Financial Performance Criteria shall consist of one or more, or a combination of, the following financial measures, which may be described in terms of corporate-wide objectives or objectives that are related to the performance of the individual
Participant or the subsidiary, division, department or function within the Corporation or subsidiary in which the Participant is employed. Financial Performance Criteria may be measured on an absolute or relative basis. Relative performance may be
measured by a group of peer companies or by a financial market index. Financial Performance Criteria under this Plan shall be limited to specified levels of or increases or decreases in return on equity, earnings per share, total earnings, earnings
growth, return on capital, return on assets, earnings before interest, taxes, depreciation and/or amortization, revenues or sales, revenues or sales growth, gross margin or operating margin, return on investment, increase in the fair market value of
the Corporation’s shares, share price (including but not limited to, growth measures and total stockholder return), gross or net income or profit, operating income or profit, net earnings, cash flow (including, but not limited to, operating
cash flow and free cash flow), cash flow return on investment (which equals net cash flow divided by total capital), inventory turns, financial return ratios, total return to shareholders, market share, earnings measures/ratios, economic value added
(EVA), economic profit, Lindsay value added, balance sheet measurements such as receivable turnover, internal rate of return, increase in net present value or expense targets, working capital measurements (such as average working capital divided by
sales), customer or dealer satisfaction surveys and productivity. Any Financial Performance Criteria and Performance Goals may provide for adjustments to exclude the impact of any acquisitions or dispositions of businesses by the Corporation,
one-time non-operating charges, extraordinary or nonrecurring items, accounting changes (including the early adoption of any accounting change mandated by any governing body, organization or authority), changes in tax laws, impacts of discontinued
operations, restatements of prior period financial results, and any other events or transactions that may result in distortion of the Financial Performance Criteria or Performance Goals. 

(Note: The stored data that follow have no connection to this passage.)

-- ==== Sys2Proof/Machine/Sideband.lean ====
section
/-!
DEFINITION. SMBus telemetry (spec/17_pins_package.md R469, R470).
-/

namespace Sys2Proof.Machine

/-- The target acknowledges its address: from step 5 of start-up on, in P0, P1, P2 and SAFE mode. -/
def State.smbAnswers (s : State) : Bool := s.powered && s.pwr.smbOn

def State.smbAddress (s : State) : Nat := 0x58 + s.pwr.smbStraps.toNat

/-- A Block Read of `n` bytes. -/
def State.smbRead (s : State) (n v : Nat) : State :=
  if s.smbAnswers then { s with reply := .bytes ((bytesOfNat n v).map (BitVec.ofNat 8)) } else { s with reply := .nack }

/-- Table 17.7, command 0x01. -/
def State.smbStatusValue (s : State) : Nat :=
  packFields [(0, 8, s.pwr.state.code), (8, 1, if s.pwr.safe.isSome then 1 else 0), (12, 4, s.pwr.safe.getD 0),
    (16, 1, if s.pwr.ready then 1 else 0), (24, 1, if s.millThrottled then 1 else 0), (25, 8, s.pwr.stkHot.toNat)]

/-- Table 17.7, command 0x02. -/
def State.smbTempsValue (s : State) : Nat :=
  s.fld Reg.pwrTempMill 15 0 + ((List.range 8).map (fun k => s.fld (Reg.pwrTempStk k) 15 0 * 2 ^ (16 * (k + 1)))).sum

def execSmbStatus (s : State) : Result := .next (s.smbRead 5 s.smbStatusValue)
def execSmbTemps (s : State) : Result := .next (s.smbRead 18 s.smbTempsValue)
def execSmbPower (s : State) : Result := .next (s.smbRead 2 (s.fld Reg.pwrPower 15 0))
def execSmbId (s : State) : Result := .next (s.smbRead 4 (s.reg Reg.glbId).toNat)

/-- SMB_ALERT_RESPONSE: the device's own address in the upper seven bits. -/
def execSmbAlertResponse (s : State) : Result :=
  .next (if s.smbAnswers ∧ s.pwr.smbAlert then
    { s with pwr := { s.pwr with smbAlert := false }, reply := .bytes [BitVec.ofNat 8 (2 * s.smbAddress)] }
  else { s with reply := .nack })

/-- SMB_CLOCK_LOW_TIMEOUT: the target releases the bus, and what it was answering is lost. -/
def execSmbClockLowTimeout (ms : Nat) (s : State) : Result :=
  .next (if s.smbAnswers ∧ 25 + Config.smbSlack % 11 ≤ ms then { s with reply := .none } else s)

end Sys2Proof.Machine
end

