/-- O12. The end of a hold. When what the front word waits for has come (its wait register satisfied, its fence complete,
no line of its own fetches in the way, room for its request) the word goes on exactly as EXEC carries it on with the
hold gone, and the ACLK cycles held are counted for a wait, a fence and the fetch limit; until then nothing changes.
After an underrun the word is not run by the same command. Completion: WAIT_SATISFIED, FENCE_COMPLETE,
FETCH_HAZARD_RELEASE, FETCH_LIMIT_RELEASE, UNDERRUN_RESUME. A stream that has been held for CTX_TQ_HOLD ticks, and for
which what it waits for has still not come, stops on its core with final code 0x0F; before that the command changes
nothing. Completion: HOLD_LIMIT_EXPIRY. -/
def Obligations.HoldsEndOrStop : Prop :=
  (∀ (s : State) (c : Core) (t : Stream) (w : TreadleWord) (k : HoldKind) (since : Nat) (n : BitVec 32),
      s.heldWord c = some (t, w) → t.hold = some (k, since) →
      let free := s.putStream c t { t with hold := none, state := .run }
      let counted := free.modCore c (fun x => { x with holdCycles := x.holdCycles + n })
      (k = .wait → s.waitDone t w → ∃ u, exec (.waitSatisfied c n) s = .next u ∧ exec (.exec c) counted = .next u) ∧
      (k = .wait → ¬ s.waitDone t w → exec (.waitSatisfied c n) s = .next s) ∧
      (k = .fence → s.fenceDone c w → ∃ u, exec (.fenceComplete c n) s = .next u ∧ exec (.exec c) counted = .next u) ∧
      (k = .fence → ¬ s.fenceDone c w → exec (.fenceComplete c n) s = .next s) ∧
      (k = .hazard → s.hazardOver c t w →
        ∃ u, exec (.fetchHazardRelease c) s = .next u ∧ exec (.exec c) (free.modCore c id) = .next u) ∧
      (k = .hazard → ¬ s.hazardOver c t w → exec (.fetchHazardRelease c) s = .next s) ∧
      (k = .limit → s.cycleGate c w t.pos ≠ .hold .limit →
        ∃ u, exec (.fetchLimitRelease c n) s = .next u ∧ exec (.exec c) counted = .next u) ∧
      (k = .limit → s.cycleGate c w t.pos = .hold .limit → exec (.fetchLimitRelease c n) s = .next s) ∧
      (k = .underrun → exec (.underrunResume c n) s =
        .next (free.modCore c (fun x => { x with underrun := x.underrun + n })))) ∧
  (∀ (s : State) (c : Core) (t : Stream) (k : HoldKind) (since : Nat),
      s.stream c = some t → t.hold = some (k, since) → (s.ctx t.ctx).closing = none →
      (since + s.cfld t.ctx Reg.tqHold 23 0 ≤ s.tick → s.stillHeld c t k →
        ∃ u, exec (.holdLimitExpiry c) s = .next u ∧ u.stream c = none ∧ u.mem = s.mem ∧ u.spads = s.spads ∧
          ∀ q, s.stepOf t.work = some q → q.phase ≠ .stream →
            ∃ q', u.stepOf t.work = some q' ∧ q'.ends = q.ends ++ [(c.val, 0x0F, s.tick)]) ∧
      (s.tick < since + s.cfld t.ctx Reg.tqHold 23 0 → exec (.holdLimitExpiry c) s = .next s))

7. PERFORMANCE GOALS. For each Plan Year (or other performance period), the Committee shall establish one or more specific, objective performance goals
(the “Performance Goals”), the outcome of which are substantially uncertain at the time so established, for each of the Financial Performance Criteria designated by the Committee for the Plan Year (or other performance period), against
which actual performance is to be measured to determine the amount of awards. Performance Goals established by the Committee may be described by means of a matrix or formula providing for goals resulting in the payment of awards under the Plan. 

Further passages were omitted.